Comparison of Examples and Comparative Examples

(34) The yields of the preparation methods of the Example and Comparative Example are shown in Table 1 below.

(35) TABLE-US-00001 TABLE 1 Example Comparative Example Total yield 28.8% 9.0% Total yield from 48.4% 9.0% 2,4-difluorophenylglycine to Chemical Formula 1

(36) As shown Table 1, it was confirmed that the Example according to the present invention could not only reduce the production cost by using inexpensive aldehyde as a starting material but also improve the yield by about 5.4 times as compared with the Comparative Example.

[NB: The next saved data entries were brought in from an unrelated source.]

/-- How a port fails: a training state that lasts too long returns to DETECT with the next back-off; loss of signal or of lock for 10 µs, ABORT, or
the third bad marker in a row drop an ACTIVE port to DETECT, which leaves its leases for 250 ms, and fail the attempt of a training one; a shorter
loss is counted; and the views of a port whose hold timer has run out are freed (R261, R265 to R271, R302, R325, R352). -/
def Obligations.PortsFailAndDrop : Prop :=
  (∀ (s u : State) (t : Time) (p : PortIx), u = s.at t → u.ports.length = 4 → training (u.port p).tr.st = true →
    (u.port p).tr.entered + trainLimit (u.port p).tr.st ≤ t →
    ∃ s', exec (.trainingTimeout t p) s = .next s' ∧ (s'.port p).tr.st = .detect ∧
      (s'.port p).tr.reason = (if (u.port p).tr.st = .lanes ∧ ((u.port p).tr.lastLeads = [] ∨ ∃ x ∈ (u.port p).tr.lastLeads, 128 ≤ x) then 2 else 1) ∧
      (s'.port p).tr.fails = min 255 ((u.port p).tr.fails + 1) ∧
      (s'.port p).tr.backoffEnd = t + backoff (min 255 ((u.port p).tr.fails + 1))) ∧
  (∀ (s u : State) (t : Time) (p : PortIx) (ppm : Int), u = s.at t →
    exec (.losOnset t p false ppm) s = .next (u.modPhy p (fun y => if y.los then y else { y with los := true, losAt := t }))) ∧
  (∀ (s u : State) (t : Time) (p : PortIx) (ppm : Int), u = s.at t → u.ports.length = 4 → freqDue (u.port p).phy t = true →
    ∃ s', exec (.losOnset t p true ppm) s = .next s' ∧ (s'.port p).tr = (u.port p).tr ∧ (s'.port p).phy.freqPpm = ppm ∧
      (s'.port p).phy.freqAt = some t ∧ (s'.port p).phy.los = (u.port p).phy.los ∧
      (s'.port p).phy.lol = decide (1000 < ppm.natAbs) ∧
      ((u.port p).phy.lol = true → (s'.port p).phy.lolAt = (u.port p).phy.lolAt) ∧
      ((u.port p).phy.lol = false → 1000 < ppm.natAbs → (s'.port p).phy.lolAt = t)) ∧
  (∀ (s u : State) (t : Time) (p : PortIx) (ppm : Int), u = s.at t → freqDue (u.port p).phy t = false →
    exec (.losOnset t p true ppm) s = .next u) ∧
  (∀ (s u v : State) (t : Time) (p : PortIx), u = s.at t → (u.port p).phy.los = true → v = u.modPhy p (fun y => { y with los := false }) →
    exec (.losClear t p none) s = .next (if t ≤ (u.port p).phy.losAt + 10 * us ∧ clockToActive (v.port p).tr.st = true then
      v.bump (aLINK_CNT p.val) 31 16 1 else v)) ∧
  (∀ (s u v : State) (t : Time) (p : PortIx) (ppm : Int), u = s.at t → (u.port p).phy.lol = true → freqDue (u.port p).phy t = true →
    v = u.modPhy p (fun y => { y with freqPpm := ppm, freqAt := some t }) →
    (ppm.natAbs ≤ 1000 → exec (.losClear t p (some ppm)) s = .next (endLoss v p true t)) ∧
    (1000 < ppm.natAbs → ∃ s', exec (.losClear t p (some ppm)) s = .next s' ∧ Keeps [.ports] u s' ∧ (s'.port p).phy = (v.port p).phy)) ∧
  (∀ (s u : State) (t : Time) (p : PortIx) (lol : Bool), u = s.at t → u.ports.length = 4 →
    (if lol then (u.port p).phy.lol else (u.port p).phy.los) = true → clockToActive (u.port p).tr.st = true →
    lossAt (u.port p).phy lol + 10 * us ≤ t →
    ∃ s', exec (.losFailure t p lol) s = .next s' ∧ (s'.port p).tr.st = .detect ∧ (s'.port p).tr.reason = (if lol then 8 else 7) ∧
      s'.leases = u.leases ∧
      ((u.port p).tr.st = .active → (s'.port p).tr.fails = (u.port p).tr.fails ∧ (s'.port p).dropAt = some t) ∧
      ((u.port p).tr.st ≠ .active → (s'.port p).tr.fails = min 255 ((u.port p).tr.fails + 1))) ∧
  (∀ (s u v : State) (t e : Time) (p : PortIx) (body : List Byte), u = s.at t → u.ports.length = 4 → (u.port p).tr.st = .active →
    takeIn u p tTRAIN body t = (e, v) →
    (body.length = 8 → crc32Ok body = true → u8 body 0 = 0x0F → ∃ s', exec (.trainCell t p body) s = .next s' ∧ (s'.port p).tr.st = .detect ∧
      (s'.port p).tr.reason = 6 ∧ (s'.port p).dropAt = some e ∧ s'.leases = u.leases) ∧
    (body.length = 8 → crc32Ok body = true → u8 body 0 ≠ 0x0F → exec (.trainCell t p body) s = .next (proto v p)) ∧
    ((body.length ≠ 8 ∨ crc32Ok body = false) → exec (.trainCell t p body) s = .next (v.bump (aLINK_PKT_ERR p.val) 31 16 1))) ∧
  (∀ (s u : State) (t : Time) (p : PortIx) (m : List Byte), u = s.at t → u.ports.length = 4 → (u.port p).tr.st = .active →
    256 ≤ (u.port p).lt.cwUp → markerOk (u.port p) m = false → 2 ≤ (u.port p).lt.amBad →
    ∃ s', exec (.alignmentMarkerRx t p m) s = .next s' ∧ (s'.port p).tr.st = .detect ∧ (s'.port p).tr.reason = 9 ∧
      (s'.port p).dropAt = some t) ∧
  (∀ (s u : State) (t h : Time) (p : PortIx) (v : ViewIx), u = s.at t → u.ports.length = 4 → u.pipe.views.length = 16 →
    (u.port p).tr.st ≠ .active → (u.port p).holdEnd = some h → h ≤ t →
    ∃ s', exec (.holdExpiry t p) s = .next s' ∧ (s'.port p).holdEnd = none ∧
      ((u.view v.val).st = .paused → (u.view v.val).owner = p → (u.view v.val).del = false →
        (s'.view v.val).st = .created ∧ (s'.view v.val).owner = p) ∧
      ((u.view v.val).owner ≠ p → s'.view v.val = u.view v.val))

/-- The receiver's measures: the CTLE choice keeps the setting with the greatest height, the first of equals; adaptation moves each DFE tap by at
most one; the sampling phase moves by one step; and the PRBS checker synchronises, counts a window's errors, loses SYNC at 16 of 64, and in EQUALISE
accepts the upstream at up to 83 errors in 2²³ bits (R255, R264, R279, R283). -/
def Obligations.ReceiversMeasureAndAdapt : Prop :=
  (∀ (s u : State) (t : Time) (p : PortIx) (h : Nat), u = s.at t → u.ports.length = 4 → (u.port p).tr.st = .equalise →
    (u.port p).phy.ctleTry < 16 → (u.port p).phy.ctleAt + upSymbols (u.port p).tr.upRate 32768 ≤ t →
    ∃ s', exec (.ctleSettingStep t p h) s = .next s' ∧ (s'.port p).phy.ctleTry = (u.port p).phy.ctleTry + 1 ∧ (s'.port p).phy.ctleAt = t ∧
      (((u.port p).phy.ctleTry = 0 ∨ (u.port p).phy.ctleBest < min 255 h) →
        (s'.port p).phy.ctle = (u.port p).phy.ctleTry ∧ (s'.port p).phy.eye = min 255 h) ∧
      ((u.port p).phy.ctleTry ≠ 0 → min 255 h ≤ (u.port p).phy.ctleBest →
        (s'.port p).phy.ctle = (u.port p).phy.ctle ∧ (s'.port p).phy.eye = (u.port p).phy.eye)) ∧
  (∀ (s u : State) (t : Time) (p : PortIx) (err : Bool) (data : List Bool), u = s.at t → u.ports.length = 4 →
    (((u.port p).tr.st = .equalise ∧ 16 ≤ (u.port p).phy.ctleTry) ∨ (u.port p).tr.st = .rate ∨ (u.port p).tr.st = .active) →
    (u.port p).phy.los = false → (u.port p).phy.lol = false → u.ctlFld p 12 12 = 0 →
    ((u.port p).test.run = true → (u.port p).test.inj = 0) → (u.port p).phy.dfeAt + upSymbols (u.port p).tr.upRate 256 ≤ t →
    (u.port p).phy.dfe.length = 5 →
    (∀ k : Nat, k < 5 → -(if k = 0 then 64 else 32) ≤ (u.port p).phy.dfe.getD k 0 ∧ (u.port p).phy.dfe.getD k 0 < (if k = 0 then 64 else 32)) →
    ∃ s', exec (.dfeAdapt t p err data) s = .next s' ∧ (s'.port p).phy.dfe.length = 5 ∧ (s'.port p).tr = (u.port p).tr ∧
      (s'.port p).phy.dfeAt = t ∧
      ∀ k : Nat, k < 5 → ((s'.port p).phy.dfe.getD k 0 - (u.port p).phy.dfe.getD k 0).natAbs ≤ 1 ∧
        -(if k = 0 then 64 else 32) ≤ (s'.port p).phy.dfe.getD k 0 ∧ (s'.port p).phy.dfe.getD k 0 < (if k = 0 then 64 else 32)) ∧
  (∀ (s u : State) (t : Time) (p : PortIx) (later : Bool), u = s.at t → (u.port p).tr.st = .active →
    (u.port p).phy.phaseAt + upSymbols (u.port p).tr.upRate 1024 ≤ t →
    exec (.phaseTrack t p later) s = .next (u.modPhy p (fun y => { y with
      phase := (if later then y.phase + 1 else y.phase + 255) % 256, phaseAt := t }))) ∧
  (∀ (s u : State) (t : Time) (p : PortIx) (errors : Nat), u = s.at t → u.ports.length = 4 → checking (u.port p) = true →
    (u.port p).phy.chkSync = true → ((u.port p).tr.st = .test ∨ 16 ≤ (u.port p).phy.ctleTry) → (u.port p).phy.winAt + winSpan (u.port p) ≤ t →
    ∃ s', exec (.prbsWindowEnd t p errors) s = .next s' ∧ (s'.port p).tr = (u.port p).tr ∧
      (s'.port p).phy.chkBits = (u.port p).phy.chkBits + (2 ^ 23 - (u.port p).phy.winBits) ∧ (s'.port p).phy.winBits = 0 ∧
      (s'.port p).phy.winErrs = 0 ∧ (s'.port p).phy.winAt = t ∧
      ((u.port p).tr.st = .equalise → (s'.port p).phy.upOk = decide (errors ≤ 83) ∧ (s'.port p).test = (u.port p).test) ∧
      ((u.port p).tr.st = .test → (s'.port p).phy.upOk = (u.port p).phy.upOk ∧
        (s'.port p).test.errors = (u.port p).test.errors + (errors - (u.port p).phy.winErrs))) ∧
  (∀ (s u : State) (t : Time) (p : PortIx) (rx : List Bool) (n m e st : Nat), u = s.at t → u.ports.length = 4 → checking (u.port p) = true →
    (u.port p).phy.chkSync = false → prbsPoly (checkPat (u.port p)) = (n, m) →
    prbsCheck n m (prbsLoad (rx.take n)) ((rx.drop n).take 64) 0 = (e, st) →
    (e = 0 → n + 64 ≤ rx.length →
      exec (.prbsSyncAcquired t p rx) s = .next (u.modPhy p (fun y => { y with
        chkSync := true, chkState := st, winBits := 0, winErrs := 0, winAt := t }))) ∧
    ((e ≠ 0 ∨ rx.length < n + 64) → exec (.prbsSyncAcquired t p rx) s = .next u)) ∧
  (∀ (s u : State) (t : Time) (p : PortIx) (rx : List Bool) (n m e st : Nat), u = s.at t → u.ports.length = 4 → checking (u.port p) = true →
    (u.port p).phy.chkSync = true → prbsPoly (checkPat (u.port p)) = (n, m) → rx.length = 64 →
    prbsCheck n m (u.port p).phy.chkState rx 0 = (e, st) →
    ∃ s', exec (.prbsSyncLoss t p rx) s = .next s' ∧ (s'.port p).phy.chkSync = decide (e < 16) ∧
      (s'.port p).phy.chkBits = (u.port p).phy.chkBits + 64 ∧ (s'.port p).test.errors = (u.port p).test.errors + e ∧
      (s'.port p).test.syncLoss = (u.port p).test.syncLoss + if 16 ≤ e then 1 else 0)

(37) In particular, both step 2 of Example according to the present invention and step 1 of Comparative Example used 2,4-difluorophenylglycine as a starting material. Comparing the methods for preparing the compound represented by the Chemical Formula 1 from the above step, Example according to the present invention showed a yield of about 50%, whereas Comparative Example showed a yield of 9%, thereby confirming that the yield according to the present invention was remarkably improved.

(38) In addition, in Example according to the present invention, the relatively low temperature was applied in the entire steps, whereas in step 2 of Comparative Example, the reaction temperature of about 140° C. was applied. Thus, the preparation method according to the present invention has an advantage that a relatively low reaction temperature can be applied. Furthermore, step 4 of Comparative Example used (trimethylsilyl)diazomethane which is an explosive reaction material, whereas Example according to the present invention has the advantage that such a reactant was not used.